- [Your instructions]: Transcribe exactly the line containing "(x.frozen.map (·.2)).getD 0" plus every later line in the data.

[Collected data entries]

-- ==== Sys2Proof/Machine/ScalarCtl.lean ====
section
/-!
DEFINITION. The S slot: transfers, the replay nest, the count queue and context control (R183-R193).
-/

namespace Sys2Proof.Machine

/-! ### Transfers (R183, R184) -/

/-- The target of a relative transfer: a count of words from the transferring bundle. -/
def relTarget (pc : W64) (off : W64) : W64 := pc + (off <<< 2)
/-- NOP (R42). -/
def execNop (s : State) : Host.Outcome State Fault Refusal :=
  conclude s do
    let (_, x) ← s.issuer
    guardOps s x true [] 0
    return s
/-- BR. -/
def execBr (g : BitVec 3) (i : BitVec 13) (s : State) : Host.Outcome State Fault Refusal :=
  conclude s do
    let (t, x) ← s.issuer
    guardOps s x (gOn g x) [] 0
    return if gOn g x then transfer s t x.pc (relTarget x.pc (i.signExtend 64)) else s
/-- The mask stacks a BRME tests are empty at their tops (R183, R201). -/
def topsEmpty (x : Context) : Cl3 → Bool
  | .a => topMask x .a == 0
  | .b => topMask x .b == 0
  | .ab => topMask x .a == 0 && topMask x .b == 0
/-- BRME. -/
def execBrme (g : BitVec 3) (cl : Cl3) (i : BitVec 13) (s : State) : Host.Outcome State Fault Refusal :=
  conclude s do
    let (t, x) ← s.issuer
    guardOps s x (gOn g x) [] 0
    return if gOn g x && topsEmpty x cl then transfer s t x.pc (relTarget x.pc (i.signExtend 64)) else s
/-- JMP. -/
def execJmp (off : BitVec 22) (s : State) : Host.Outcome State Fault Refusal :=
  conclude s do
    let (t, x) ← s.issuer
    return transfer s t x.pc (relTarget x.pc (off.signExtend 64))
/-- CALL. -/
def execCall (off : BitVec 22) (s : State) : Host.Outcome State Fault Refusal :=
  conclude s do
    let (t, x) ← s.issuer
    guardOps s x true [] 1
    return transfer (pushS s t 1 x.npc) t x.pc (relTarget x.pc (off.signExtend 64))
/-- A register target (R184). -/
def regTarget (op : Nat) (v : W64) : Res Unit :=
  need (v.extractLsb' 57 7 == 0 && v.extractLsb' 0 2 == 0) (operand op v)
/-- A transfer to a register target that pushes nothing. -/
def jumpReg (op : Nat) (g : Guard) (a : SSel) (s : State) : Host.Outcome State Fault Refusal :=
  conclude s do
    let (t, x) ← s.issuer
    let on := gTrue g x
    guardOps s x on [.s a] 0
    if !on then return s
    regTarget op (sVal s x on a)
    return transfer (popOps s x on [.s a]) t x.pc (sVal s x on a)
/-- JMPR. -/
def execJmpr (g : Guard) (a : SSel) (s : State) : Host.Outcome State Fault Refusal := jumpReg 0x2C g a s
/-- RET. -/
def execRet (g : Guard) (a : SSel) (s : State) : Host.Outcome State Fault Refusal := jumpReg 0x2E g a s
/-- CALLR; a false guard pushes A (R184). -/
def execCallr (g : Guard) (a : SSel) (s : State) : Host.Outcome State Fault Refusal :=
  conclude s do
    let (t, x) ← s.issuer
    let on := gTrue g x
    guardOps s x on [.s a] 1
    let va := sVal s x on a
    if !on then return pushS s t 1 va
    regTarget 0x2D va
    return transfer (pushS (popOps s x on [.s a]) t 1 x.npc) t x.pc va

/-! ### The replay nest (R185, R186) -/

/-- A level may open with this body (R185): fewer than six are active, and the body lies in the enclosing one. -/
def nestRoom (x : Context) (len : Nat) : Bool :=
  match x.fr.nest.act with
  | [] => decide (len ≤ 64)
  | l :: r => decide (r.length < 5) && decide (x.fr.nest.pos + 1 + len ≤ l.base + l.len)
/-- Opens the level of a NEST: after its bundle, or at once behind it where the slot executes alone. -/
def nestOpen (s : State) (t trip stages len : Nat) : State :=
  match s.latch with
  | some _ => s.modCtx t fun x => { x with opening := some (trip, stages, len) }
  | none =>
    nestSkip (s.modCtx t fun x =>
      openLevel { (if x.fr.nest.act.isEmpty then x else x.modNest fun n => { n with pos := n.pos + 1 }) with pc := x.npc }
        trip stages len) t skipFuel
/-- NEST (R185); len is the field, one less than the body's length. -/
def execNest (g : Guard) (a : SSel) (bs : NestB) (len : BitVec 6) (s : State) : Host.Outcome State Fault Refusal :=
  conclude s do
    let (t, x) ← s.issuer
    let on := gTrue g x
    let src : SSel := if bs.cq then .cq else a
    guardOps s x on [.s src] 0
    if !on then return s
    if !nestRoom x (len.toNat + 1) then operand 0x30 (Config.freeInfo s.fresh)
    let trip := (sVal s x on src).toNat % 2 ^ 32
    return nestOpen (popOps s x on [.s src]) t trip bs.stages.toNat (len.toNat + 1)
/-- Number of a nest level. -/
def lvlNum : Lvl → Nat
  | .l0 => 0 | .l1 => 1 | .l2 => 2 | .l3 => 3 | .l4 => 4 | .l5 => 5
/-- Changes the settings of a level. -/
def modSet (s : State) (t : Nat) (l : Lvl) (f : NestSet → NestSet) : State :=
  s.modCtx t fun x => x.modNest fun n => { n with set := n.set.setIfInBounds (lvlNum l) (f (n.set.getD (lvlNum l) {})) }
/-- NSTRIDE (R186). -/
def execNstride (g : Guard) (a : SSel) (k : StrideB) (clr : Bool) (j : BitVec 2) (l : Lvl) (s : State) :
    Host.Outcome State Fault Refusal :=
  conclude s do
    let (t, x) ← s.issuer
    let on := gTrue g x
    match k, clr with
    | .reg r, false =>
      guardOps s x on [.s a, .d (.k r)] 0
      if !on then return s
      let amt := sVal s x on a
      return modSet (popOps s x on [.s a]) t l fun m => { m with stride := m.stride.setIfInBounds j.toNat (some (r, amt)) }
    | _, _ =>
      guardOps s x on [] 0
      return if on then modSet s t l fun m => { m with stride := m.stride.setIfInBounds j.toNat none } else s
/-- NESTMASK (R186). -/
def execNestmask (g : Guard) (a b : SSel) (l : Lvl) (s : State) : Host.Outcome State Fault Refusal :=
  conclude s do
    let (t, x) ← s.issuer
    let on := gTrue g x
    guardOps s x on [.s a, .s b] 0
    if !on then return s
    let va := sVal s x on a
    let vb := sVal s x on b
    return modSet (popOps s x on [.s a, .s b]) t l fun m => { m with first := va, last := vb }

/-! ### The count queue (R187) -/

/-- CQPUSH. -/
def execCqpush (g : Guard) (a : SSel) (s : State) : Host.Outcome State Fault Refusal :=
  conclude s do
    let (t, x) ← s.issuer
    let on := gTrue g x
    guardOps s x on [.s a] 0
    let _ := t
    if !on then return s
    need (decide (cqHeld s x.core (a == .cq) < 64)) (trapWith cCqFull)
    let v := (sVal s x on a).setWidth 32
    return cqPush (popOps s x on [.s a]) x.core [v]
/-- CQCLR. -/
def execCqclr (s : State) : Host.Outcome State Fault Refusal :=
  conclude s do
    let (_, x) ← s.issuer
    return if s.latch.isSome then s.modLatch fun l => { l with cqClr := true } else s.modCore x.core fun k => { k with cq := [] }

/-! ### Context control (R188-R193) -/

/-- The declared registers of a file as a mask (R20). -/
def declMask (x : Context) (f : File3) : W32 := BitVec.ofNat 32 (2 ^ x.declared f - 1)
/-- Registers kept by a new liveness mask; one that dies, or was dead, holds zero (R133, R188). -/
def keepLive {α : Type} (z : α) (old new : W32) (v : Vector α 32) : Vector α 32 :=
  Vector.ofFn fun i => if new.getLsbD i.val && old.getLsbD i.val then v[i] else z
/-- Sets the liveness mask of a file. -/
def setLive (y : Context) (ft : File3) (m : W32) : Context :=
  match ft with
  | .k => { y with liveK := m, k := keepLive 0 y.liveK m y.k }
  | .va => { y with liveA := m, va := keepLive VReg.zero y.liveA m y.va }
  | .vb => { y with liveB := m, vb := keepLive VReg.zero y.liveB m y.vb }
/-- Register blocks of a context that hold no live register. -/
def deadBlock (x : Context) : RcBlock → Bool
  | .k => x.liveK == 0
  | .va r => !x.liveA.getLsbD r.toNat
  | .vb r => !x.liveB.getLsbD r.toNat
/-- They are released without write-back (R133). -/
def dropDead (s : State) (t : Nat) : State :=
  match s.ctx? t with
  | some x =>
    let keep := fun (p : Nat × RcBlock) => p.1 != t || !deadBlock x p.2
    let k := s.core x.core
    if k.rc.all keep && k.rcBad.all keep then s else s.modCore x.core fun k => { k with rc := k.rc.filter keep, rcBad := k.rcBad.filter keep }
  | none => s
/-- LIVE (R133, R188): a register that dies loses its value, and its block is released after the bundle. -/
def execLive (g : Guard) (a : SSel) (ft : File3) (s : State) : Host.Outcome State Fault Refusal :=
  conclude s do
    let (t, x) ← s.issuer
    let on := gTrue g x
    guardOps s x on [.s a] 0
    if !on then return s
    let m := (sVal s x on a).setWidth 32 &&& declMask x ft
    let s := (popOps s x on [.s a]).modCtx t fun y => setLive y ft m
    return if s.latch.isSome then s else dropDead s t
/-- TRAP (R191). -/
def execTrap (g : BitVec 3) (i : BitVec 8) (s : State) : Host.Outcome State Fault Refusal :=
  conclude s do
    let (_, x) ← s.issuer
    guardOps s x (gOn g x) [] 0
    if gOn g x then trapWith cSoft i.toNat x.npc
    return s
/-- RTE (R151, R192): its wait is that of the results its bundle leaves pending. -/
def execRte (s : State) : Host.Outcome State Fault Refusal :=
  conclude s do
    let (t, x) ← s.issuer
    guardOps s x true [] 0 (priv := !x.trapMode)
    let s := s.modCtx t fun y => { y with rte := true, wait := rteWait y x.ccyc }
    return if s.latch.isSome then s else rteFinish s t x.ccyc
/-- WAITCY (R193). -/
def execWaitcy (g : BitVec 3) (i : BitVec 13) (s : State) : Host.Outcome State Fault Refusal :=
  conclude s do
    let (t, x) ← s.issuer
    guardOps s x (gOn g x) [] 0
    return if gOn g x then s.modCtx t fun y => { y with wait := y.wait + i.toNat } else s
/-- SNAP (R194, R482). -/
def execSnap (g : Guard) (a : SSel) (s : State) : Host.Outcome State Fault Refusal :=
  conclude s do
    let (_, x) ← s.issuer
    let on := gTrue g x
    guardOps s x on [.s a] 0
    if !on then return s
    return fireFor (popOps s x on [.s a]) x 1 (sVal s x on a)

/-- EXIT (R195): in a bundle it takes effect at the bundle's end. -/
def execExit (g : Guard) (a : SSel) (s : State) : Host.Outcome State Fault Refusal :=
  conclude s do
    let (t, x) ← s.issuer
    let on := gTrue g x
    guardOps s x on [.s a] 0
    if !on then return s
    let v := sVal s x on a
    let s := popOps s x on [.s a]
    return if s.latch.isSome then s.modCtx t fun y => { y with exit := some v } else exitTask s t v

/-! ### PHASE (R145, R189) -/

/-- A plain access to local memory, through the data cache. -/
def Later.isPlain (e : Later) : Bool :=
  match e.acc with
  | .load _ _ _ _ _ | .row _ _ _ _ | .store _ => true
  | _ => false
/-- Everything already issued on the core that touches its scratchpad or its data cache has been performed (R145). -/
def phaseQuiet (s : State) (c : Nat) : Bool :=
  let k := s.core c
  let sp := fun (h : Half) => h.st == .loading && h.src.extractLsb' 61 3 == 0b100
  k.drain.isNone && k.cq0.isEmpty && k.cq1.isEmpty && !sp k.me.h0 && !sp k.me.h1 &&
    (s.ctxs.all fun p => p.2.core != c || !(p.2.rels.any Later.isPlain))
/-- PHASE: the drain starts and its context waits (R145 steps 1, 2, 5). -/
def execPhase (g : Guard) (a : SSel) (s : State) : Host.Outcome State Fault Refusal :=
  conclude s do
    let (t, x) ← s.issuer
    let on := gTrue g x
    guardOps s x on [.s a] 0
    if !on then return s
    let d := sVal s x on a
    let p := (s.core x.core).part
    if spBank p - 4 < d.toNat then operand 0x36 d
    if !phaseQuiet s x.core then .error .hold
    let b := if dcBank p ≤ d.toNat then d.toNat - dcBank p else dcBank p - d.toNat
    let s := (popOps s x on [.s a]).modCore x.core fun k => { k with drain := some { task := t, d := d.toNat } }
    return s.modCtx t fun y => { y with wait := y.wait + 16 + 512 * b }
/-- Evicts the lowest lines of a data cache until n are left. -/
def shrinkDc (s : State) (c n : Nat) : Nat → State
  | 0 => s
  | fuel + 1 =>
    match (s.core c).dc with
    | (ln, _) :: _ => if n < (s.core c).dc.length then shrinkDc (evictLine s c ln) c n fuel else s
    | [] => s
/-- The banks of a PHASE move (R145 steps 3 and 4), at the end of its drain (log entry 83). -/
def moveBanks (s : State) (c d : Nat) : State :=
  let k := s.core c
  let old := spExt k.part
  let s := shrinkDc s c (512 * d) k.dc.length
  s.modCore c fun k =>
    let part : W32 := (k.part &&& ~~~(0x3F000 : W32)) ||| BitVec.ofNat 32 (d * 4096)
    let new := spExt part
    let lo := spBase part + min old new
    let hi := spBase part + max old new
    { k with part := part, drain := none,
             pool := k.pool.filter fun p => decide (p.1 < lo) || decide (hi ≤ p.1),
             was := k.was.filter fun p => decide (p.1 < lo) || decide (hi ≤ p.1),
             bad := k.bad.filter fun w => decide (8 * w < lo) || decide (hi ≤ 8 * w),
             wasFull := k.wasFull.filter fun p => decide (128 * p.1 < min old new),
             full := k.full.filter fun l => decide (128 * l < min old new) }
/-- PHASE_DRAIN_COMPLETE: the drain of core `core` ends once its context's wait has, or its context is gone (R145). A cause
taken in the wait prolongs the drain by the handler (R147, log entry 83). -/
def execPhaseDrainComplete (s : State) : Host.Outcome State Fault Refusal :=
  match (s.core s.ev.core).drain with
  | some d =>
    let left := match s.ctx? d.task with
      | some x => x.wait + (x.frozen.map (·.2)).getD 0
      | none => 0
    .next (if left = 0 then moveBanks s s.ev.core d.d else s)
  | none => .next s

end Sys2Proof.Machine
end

- [Solution]:
      | some x => x.wait + (x.frozen.map (·.2)).getD 0
      | none => 0
    .next (if left = 0 then moveBanks s s.ev.core d.d else s)
  | none => .next s

end Sys2Proof.Machine
end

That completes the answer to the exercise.